Empty Words contains two threads: the handwriting exercises (complete with distractions) and what Levrero calls “The Discourse,” which has the stated aim of being about nothing. These two threads are interspersed throughout and every entry is dated. In the “Discourse,” Levrero believes writing about nothing will eventually reveal something authentic. “There’s a flow, a rhythm, a seemingly empty form; the discourse could end up addressing any topic or idea.” As with the writing exercises, the rules here are strictly limiting. Seen another way, they are freeing. By throwing off the burden of an idea, Levrero can follow his “Discourse” wherever it takes him. He quickly turns to his dog, Pongo, as subject matter. “It’s false content,” Levrero writes, “or perhaps semi-false, since, like all things, it could easily be seen as symbolic of other, deeper things.”

Levrero writes about gradually pushing open a gap in the fence so that Pongo could escape. When the dog returns from its disappearance with a bad eye injury, the author is overwhelmed with guilt. But what did he expect? Throughout the book, Levrero demonstrates a habit of falling into his own traps. It might be that Levrero focuses so much of the “Discourse” on the needy and neglected Pongo because he sees so much of himself in the dog. If he notices this parallel, he doesn’t say. The author admits to being afraid that the reader “who isn’t me would have already have found something of the true content of the discourse in these lines. . . . How humiliating to give myself away to the reader before I’ve given anything away to myself, blissfully unaware that anything’s been given away at all!”

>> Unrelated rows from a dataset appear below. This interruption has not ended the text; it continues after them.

-- ==== Sys2Proof/Config.lean ====
section
/-! DEFINITION. What is fixed for one machine (00_scope.md section 4, R11 to R14) and the free values of port
reads (20_memory.md R56). -/

namespace Sys2Proof

/-- The implementation parameters, "an argument" of the model (00_scope.md section 4). The defaults are the values
this hardware uses. State holds one `Params`, which no step changes (log entry 1). -/
structure Params where
  /-- POLL_BOUND (R11): the most status reads of one WAITW or WAITR. -/
  pollBound : Nat := 100000
  /-- ACK_BOUND (R12): `none` is NONE, the unbounded loop of this hardware. -/
  ackBound : Option Nat := none
  /-- DATA_PORT (R13). -/
  dataPort : Nat := 0x60
  /-- STATUS_CMD_PORT (R13), PRESUMED default 0x64 (the spec's general knowledge G1, log entry 13). -/
  statusCmdPort : Nat := 0x64
  /-- IRQ_LINE (R14). -/
  irqLine : Nat := 12
  /-- IRQ_DEST (R14). -/
  irqDest : Nat := 0
  deriving DecidableEq, Repr

/-- The parameters of this hardware: every default of R11 to R14. -/
def Params.hardware : Params := {}

/-- R11: "POLL_BOUND must be at least 1"; R12: ACK_BOUND is NONE or a number n ≥ 1. -/
def Params.legal (c : Params) : Bool :=
  decide (1 ≤ c.pollBound) &&
    match c.ackBound with
    | none => true
    | some n => decide (1 ≤ n)

/-- The byte a `STATUS_CMD` read returns where the environment script lists none: a free value (R56), no body. -/
opaque Config.freeStatus : Nat → Byte

/-- The byte a `DATA` read returns where the environment script lists none: a free value (R56), no body. -/
opaque Config.freeData : Nat → Byte

end Sys2Proof
end

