-- ==== Sys2Proof/Machine/State.lean ====
section
/-! DEFINITION. The state of PS2CORE (10_state.md), its inputs and its trace as plain data, and the state after reset. -/

namespace Sys2Proof.Machine

/-- The packet buffer `buf[0..2]` (10_state.md R21): three 8-bit registers. -/
structure PacketBuf where
  b0 : Byte
  b1 : Byte
  b2 : Byte
  deriving DecidableEq, Repr

/-- The control state `ctl` (R27). -/
inductive Ctl where
  /-- No operation in progress. -/
  | idle
  /-- INIT is at entry k of `INIT_SEQ`. -/
  | init (k : Fin 24)
  /-- IRQ is at entry k of `IRQ_SEQ`. -/
  | irq (k : Fin 3)
  deriving DecidableEq, Repr

/-- The `kind` of a `POLL_TIMEOUT` (30_encoding.md R82). -/
inductive PollKind where
  | write
  | read
  deriving DecidableEq, Repr

/-- The events (30_encoding.md R82, 60_exceptions.md R200). Motion deltas are the signed values of R83. -/
inductive Event where
  | move (dx dy : Int)
  | leftClick
  | rightClick
  | pollTimeout (kind : PollKind)
  | ackTimeout (cmd : Byte)
  | irqRegister (line dest : Nat)
  deriving DecidableEq, Repr

/-- The trace labels (00_scope.md R16). -/
inductive Label where
  /-- `R port v`. -/
  | read (p : Port) (v : Byte)
  /-- `W port v`. -/
  | write (p : Port) (v : Byte)
  /-- `EV event`. -/
  | ev (e : Event)
  deriving DecidableEq, Repr

/-- What the requester offers in one step: (`req_valid`, `req_op[1:0]`) (30_encoding.md R71). -/
structure Request where
  valid : Bool
  op : BitVec 2
  deriving DecidableEq, Repr

/-- The two reasons of `raise Refuse(reason)` (60_exceptions.md R214). -/
inductive RefuseReason where
  | reservedRequest
  | irqBeforeRegister
  deriving DecidableEq, Repr

/-- The state: the tuple of R20, the parameters of 00_scope.md section 4, and the model's own inputs and trace. -/
structure State where
  /-- `buf[0..2]` (R21). -/
  buf : PacketBuf
  /-- `cnt` (R22). -/
  cnt : Fin 3
  /-- `leftPressed` (R24). -/
  leftPressed : Bool
  /-- `rightPressed` (R25). -/
  rightPressed : Bool
  /-- `cfg` (R26). -/
  cfg : Byte
  /-- `irqRegistered` (R31). -/
  irqRegistered : Bool
  /-- `ctl` (R27). -/
  ctl : Ctl
  /-- `i` (R28). -/
  i : Nat
  /-- `refused` (R32). -/
  refused : Bool
  /-- MODEL'S OWN: the reason `refused` was set for (R214, log entry 7). -/
  refuseReason : Option RefuseReason
  /-- The implementation parameters (R11 to R14, log entry 1). -/
  params : Params
  /-- INPUT: what the requester offers at the coming idle steps, first one first (R71, log entry 3). -/
  requests : List Request
  /-- INPUT: the reset input at the coming steps; empty is low (R230, log entry 6). -/
  resetIn : List Bool
  /-- INPUT: the bytes the environment returns to the coming `STATUS_CMD` reads (R56, R87, log entry 2). -/
  statusIn : List Byte
  /-- INPUT: the bytes the environment returns to the coming `DATA` reads (R56, R87, log entry 2). -/
  dataIn : List Byte
  /-- MODEL'S OWN: how many free read values have been drawn (R56, log entry 2). -/
  draws : Nat
  /-- OBSERVATION: the ordered list of labels, oldest first (R10, R60). -/
  trace : List Label
  deriving DecidableEq, Repr

/-- Where the machine stops because the spec gives an instruction no effect there. The hardware itself has no trap
(60_exceptions.md). -/
inductive Fault where
  /-- Raised by the meaning of a micro-operation, of SEND or of an encoded byte, asked for in a state whose `ctl` (or
  whose byte) does not select it: "Each is selected only by its position in a fixed sequence" (R86). No step raises it.
  SAFE: nothing can be proved of a run past it (log entry 8). -/
  | notSelected
  deriving DecidableEq, Repr

/-- Where the model gives no step. -/
inductive Refusal where
  /-- Raised by exec's arm of an instruction that has no meaning yet. SAFE. -/
  | notModelled (mnemonic : String)
  /-- Raised by every meaning in a state with `refused = true`, and by step there unless the reset input is high: "the
  state has no further step" (R214). SAFE: the spec itself gives no further step (log entry 7). -/
  | refusedState (reason : Option RefuseReason)
  deriving DecidableEq, Repr

/-- The state after reset (70_reset_and_hazards.md R231) under the hardware's parameters. `buf` and `cfg` are
unspecified there: 0x00 is a DESIGN CHOICE (log entry 5). No input is given and the trace is empty (R232). -/
def State.reset : State where
  buf := ⟨0, 0, 0⟩
  cnt := 0
  leftPressed := false
  rightPressed := false
  cfg := 0
  irqRegistered := false
  ctl := .idle
  i := 0
  refused := false
  refuseReason := none
  params := Params.hardware
  requests := []
  resetIn := []
  statusIn := []
  dataIn := []
  draws := 0
  trace := []

end Sys2Proof.Machine
end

When Levrero turns his attention to an impending move, his anxiety ratchets up, and when he moves into the new house and notices a nearby electric substation that won’t stop buzzing, he feels even worse. In response to this and other frustrations—including the demands of his nagging child Ignacio and his partner Alicia, who he thinks doesn’t understand his decision-making process—he retreats into his exercises: “Concentration. Relaxation. Focus on forming the letters and focus on your muscles.”

Given how unhappy he is with his surroundings, why doesn’t Levrero pack up and leave? Is he afraid of returning, like Pongo, with some injury inflicted by the outside world? “When you reach a certain age, you’re no longer the protagonist of your own actions: all you have left are the consequences of things you’ve already done,” he writes. “I can’t get free of the tangle of consequences, and there’s no point trying to be the protagonist of my own actions again, but what I can do is find my lost self among these new patterns and learn to live again, only differently.”

What I’ve written down is barely legible, especially the letters g and r. I wasn’t able to concentrate on forming the words because I was too distracted by the difference between Mario Levrero and the character Mario Levrero created of himself. On the bright side, there were no interruptions.